* **Dataset extract**
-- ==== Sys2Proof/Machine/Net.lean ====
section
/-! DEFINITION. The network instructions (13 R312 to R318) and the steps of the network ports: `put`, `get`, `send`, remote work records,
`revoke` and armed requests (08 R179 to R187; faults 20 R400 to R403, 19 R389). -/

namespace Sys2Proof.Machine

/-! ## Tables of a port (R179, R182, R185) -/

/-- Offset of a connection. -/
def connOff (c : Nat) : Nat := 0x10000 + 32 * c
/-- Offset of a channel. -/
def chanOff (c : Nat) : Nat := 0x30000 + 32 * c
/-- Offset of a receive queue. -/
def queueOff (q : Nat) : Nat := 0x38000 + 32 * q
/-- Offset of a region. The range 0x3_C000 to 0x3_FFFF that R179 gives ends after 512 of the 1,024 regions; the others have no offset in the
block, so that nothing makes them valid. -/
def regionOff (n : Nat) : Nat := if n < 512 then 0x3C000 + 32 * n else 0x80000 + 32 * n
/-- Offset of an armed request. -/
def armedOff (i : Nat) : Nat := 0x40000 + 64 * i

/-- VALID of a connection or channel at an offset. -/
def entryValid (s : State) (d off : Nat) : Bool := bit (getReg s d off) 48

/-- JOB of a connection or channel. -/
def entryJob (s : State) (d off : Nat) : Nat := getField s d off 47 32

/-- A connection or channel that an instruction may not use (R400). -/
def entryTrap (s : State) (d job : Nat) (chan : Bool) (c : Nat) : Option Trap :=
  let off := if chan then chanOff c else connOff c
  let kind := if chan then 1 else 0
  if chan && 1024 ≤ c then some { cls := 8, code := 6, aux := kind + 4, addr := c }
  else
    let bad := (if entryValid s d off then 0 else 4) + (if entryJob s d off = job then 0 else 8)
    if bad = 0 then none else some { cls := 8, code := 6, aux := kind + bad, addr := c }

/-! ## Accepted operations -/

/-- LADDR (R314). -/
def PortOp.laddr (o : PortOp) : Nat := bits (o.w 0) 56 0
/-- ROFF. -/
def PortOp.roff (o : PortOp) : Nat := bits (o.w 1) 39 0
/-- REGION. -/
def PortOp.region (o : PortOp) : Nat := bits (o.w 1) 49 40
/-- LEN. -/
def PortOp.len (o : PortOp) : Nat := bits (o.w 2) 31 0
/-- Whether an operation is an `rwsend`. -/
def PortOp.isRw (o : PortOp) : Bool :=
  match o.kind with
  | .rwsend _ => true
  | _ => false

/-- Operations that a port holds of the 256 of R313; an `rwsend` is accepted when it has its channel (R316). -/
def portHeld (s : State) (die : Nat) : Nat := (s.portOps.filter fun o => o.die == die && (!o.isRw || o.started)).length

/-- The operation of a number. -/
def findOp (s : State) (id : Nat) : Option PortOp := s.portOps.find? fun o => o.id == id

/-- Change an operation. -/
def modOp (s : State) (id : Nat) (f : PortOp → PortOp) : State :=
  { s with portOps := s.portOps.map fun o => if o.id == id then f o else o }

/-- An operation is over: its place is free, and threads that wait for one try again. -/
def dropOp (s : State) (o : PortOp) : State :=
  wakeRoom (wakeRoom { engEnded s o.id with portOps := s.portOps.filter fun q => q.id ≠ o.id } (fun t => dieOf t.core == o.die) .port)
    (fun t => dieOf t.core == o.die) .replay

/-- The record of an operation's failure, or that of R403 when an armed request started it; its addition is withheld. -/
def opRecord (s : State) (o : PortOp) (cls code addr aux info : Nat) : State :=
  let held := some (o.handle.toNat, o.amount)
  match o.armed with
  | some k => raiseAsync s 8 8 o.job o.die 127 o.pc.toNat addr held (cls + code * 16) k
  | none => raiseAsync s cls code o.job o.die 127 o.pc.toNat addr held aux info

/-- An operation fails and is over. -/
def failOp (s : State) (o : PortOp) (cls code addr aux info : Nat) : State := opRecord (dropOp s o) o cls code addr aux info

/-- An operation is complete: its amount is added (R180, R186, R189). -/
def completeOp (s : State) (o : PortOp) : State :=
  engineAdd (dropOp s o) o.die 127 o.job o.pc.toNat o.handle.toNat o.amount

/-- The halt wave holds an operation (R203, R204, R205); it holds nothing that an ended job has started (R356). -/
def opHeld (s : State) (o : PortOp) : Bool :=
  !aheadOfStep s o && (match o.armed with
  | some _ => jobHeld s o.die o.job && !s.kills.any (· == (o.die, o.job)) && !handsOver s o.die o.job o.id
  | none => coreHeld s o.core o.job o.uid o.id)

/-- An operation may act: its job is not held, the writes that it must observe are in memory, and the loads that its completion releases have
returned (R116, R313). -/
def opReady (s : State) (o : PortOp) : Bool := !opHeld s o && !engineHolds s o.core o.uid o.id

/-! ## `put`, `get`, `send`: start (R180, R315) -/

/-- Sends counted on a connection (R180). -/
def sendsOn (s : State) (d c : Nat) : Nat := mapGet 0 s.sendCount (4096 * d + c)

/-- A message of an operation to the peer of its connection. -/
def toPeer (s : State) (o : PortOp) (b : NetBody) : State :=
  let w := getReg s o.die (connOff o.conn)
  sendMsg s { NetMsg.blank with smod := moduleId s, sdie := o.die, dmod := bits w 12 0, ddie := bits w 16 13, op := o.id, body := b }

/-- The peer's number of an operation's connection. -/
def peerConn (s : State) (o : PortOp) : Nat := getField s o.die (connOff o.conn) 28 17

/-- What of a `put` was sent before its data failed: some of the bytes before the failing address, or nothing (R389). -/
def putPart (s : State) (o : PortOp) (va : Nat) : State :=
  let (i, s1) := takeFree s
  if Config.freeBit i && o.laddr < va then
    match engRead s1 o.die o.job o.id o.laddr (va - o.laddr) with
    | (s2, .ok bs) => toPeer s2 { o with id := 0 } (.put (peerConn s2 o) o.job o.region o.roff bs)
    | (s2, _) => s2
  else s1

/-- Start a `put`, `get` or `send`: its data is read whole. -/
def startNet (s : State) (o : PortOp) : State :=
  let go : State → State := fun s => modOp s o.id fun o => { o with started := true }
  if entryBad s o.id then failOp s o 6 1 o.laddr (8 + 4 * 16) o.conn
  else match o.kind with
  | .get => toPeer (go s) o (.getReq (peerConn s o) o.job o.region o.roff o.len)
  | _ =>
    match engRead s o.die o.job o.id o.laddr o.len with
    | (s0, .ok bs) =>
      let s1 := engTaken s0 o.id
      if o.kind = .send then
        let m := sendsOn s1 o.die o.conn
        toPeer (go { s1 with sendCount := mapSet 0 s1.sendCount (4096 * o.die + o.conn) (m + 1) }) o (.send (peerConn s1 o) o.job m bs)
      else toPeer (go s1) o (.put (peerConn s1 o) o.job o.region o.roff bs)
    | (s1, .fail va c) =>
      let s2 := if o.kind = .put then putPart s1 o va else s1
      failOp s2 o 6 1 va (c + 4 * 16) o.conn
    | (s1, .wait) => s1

* **Required action**
Among the entries above, identify all lines with "raiseAsync" and copy them.

* **Expected output**
  | some k => raiseAsync s 8 8 o.job o.die 127 o.pc.toNat addr held (cls + code * 16) k
  | none => raiseAsync s cls code o.job o.die 127 o.pc.toNat addr held aux info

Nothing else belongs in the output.